What to do: The required output is the line containing "else .next ((s.letPass" and every line after it, transcribed exactly through the end of the data below.

Stored items from a collection:
==========
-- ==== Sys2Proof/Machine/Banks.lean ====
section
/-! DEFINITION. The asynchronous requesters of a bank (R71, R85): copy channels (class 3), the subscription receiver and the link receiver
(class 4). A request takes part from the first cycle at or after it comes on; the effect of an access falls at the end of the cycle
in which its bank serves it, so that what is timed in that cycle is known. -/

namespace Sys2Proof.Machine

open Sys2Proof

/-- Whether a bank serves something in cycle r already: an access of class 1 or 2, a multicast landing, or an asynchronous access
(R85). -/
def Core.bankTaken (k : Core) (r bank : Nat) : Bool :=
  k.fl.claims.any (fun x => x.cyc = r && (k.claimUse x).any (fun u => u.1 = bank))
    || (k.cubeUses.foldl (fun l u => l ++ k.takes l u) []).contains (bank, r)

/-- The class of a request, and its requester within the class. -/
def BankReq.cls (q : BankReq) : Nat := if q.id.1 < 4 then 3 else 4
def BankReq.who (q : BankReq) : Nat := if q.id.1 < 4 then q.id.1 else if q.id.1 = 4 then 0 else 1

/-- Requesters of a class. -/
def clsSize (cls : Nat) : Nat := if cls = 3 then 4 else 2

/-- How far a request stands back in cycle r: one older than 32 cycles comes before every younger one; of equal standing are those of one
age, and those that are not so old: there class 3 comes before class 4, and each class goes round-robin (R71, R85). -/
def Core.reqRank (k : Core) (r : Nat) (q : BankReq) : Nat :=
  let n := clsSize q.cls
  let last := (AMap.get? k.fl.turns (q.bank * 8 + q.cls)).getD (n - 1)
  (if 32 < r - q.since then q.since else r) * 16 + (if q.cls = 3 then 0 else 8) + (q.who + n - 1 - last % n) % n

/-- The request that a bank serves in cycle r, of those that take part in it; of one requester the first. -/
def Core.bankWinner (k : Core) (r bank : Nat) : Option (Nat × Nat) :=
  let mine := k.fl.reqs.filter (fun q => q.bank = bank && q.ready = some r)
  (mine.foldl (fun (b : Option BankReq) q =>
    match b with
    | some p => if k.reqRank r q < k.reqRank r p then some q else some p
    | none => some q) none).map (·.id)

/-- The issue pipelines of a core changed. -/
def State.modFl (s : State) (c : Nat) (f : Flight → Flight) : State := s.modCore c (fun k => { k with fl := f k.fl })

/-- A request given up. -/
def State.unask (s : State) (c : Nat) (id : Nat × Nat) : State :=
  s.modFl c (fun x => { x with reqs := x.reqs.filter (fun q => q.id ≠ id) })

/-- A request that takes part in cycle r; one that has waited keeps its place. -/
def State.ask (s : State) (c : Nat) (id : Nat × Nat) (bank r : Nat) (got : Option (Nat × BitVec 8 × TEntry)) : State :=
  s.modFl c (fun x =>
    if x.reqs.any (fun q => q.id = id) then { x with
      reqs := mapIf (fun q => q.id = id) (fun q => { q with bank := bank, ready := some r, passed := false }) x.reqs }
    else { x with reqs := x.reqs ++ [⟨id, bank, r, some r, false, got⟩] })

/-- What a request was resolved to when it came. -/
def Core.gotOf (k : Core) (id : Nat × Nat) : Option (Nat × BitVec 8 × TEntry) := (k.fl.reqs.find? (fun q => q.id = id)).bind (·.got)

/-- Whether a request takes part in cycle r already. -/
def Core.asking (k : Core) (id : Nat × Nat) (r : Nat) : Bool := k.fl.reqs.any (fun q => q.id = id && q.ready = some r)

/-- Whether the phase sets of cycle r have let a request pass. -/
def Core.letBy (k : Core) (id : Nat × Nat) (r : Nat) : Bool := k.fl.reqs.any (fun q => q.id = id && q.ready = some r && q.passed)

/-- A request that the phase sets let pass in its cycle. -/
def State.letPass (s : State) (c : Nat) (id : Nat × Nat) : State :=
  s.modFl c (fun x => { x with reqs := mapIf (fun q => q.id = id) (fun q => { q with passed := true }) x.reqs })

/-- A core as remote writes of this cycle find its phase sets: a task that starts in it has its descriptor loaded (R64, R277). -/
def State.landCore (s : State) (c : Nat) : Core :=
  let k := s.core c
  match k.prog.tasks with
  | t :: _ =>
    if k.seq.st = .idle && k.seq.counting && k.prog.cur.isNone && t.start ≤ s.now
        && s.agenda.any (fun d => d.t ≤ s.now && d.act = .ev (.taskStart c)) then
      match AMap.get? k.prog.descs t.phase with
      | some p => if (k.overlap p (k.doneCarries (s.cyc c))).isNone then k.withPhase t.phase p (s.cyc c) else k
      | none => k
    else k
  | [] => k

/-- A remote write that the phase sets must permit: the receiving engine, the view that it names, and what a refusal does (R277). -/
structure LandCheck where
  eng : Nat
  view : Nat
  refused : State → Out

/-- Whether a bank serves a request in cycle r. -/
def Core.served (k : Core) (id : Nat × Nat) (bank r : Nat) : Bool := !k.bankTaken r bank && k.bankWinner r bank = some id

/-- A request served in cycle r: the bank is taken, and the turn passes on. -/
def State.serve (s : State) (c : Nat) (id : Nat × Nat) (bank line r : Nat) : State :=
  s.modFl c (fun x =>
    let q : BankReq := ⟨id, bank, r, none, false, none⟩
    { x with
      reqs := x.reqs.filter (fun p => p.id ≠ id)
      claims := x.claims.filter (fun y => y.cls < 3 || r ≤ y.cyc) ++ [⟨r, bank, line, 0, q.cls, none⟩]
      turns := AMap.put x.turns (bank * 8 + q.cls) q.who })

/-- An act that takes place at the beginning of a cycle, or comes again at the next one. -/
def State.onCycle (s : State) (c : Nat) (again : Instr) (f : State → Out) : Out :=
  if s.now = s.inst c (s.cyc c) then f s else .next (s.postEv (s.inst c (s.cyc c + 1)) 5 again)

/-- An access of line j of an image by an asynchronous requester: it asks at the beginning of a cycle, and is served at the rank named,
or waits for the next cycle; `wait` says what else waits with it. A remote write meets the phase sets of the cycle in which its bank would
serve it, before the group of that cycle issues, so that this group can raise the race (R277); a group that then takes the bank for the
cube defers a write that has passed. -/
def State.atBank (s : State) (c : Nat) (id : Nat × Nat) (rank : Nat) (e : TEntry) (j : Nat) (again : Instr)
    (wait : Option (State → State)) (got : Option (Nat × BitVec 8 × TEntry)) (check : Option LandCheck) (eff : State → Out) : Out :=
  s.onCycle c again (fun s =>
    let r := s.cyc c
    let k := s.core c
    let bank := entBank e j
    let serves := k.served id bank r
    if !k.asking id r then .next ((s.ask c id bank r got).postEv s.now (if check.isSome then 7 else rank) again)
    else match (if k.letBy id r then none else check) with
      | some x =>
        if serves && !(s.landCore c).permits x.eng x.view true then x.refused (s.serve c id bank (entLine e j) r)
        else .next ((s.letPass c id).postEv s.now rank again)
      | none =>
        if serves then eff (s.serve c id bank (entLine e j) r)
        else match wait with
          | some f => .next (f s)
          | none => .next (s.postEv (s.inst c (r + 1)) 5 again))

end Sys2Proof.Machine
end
==========
Reply to the exercise:
        else .next ((s.letPass c id).postEv s.now rank again)
      | none =>
        if serves then eff (s.serve c id bank (entLine e j) r)
        else match wait with
          | some f => .next (f s)
          | none => .next (s.postEv (s.inst c (r + 1)) 5 again))

end Sys2Proof.Machine
end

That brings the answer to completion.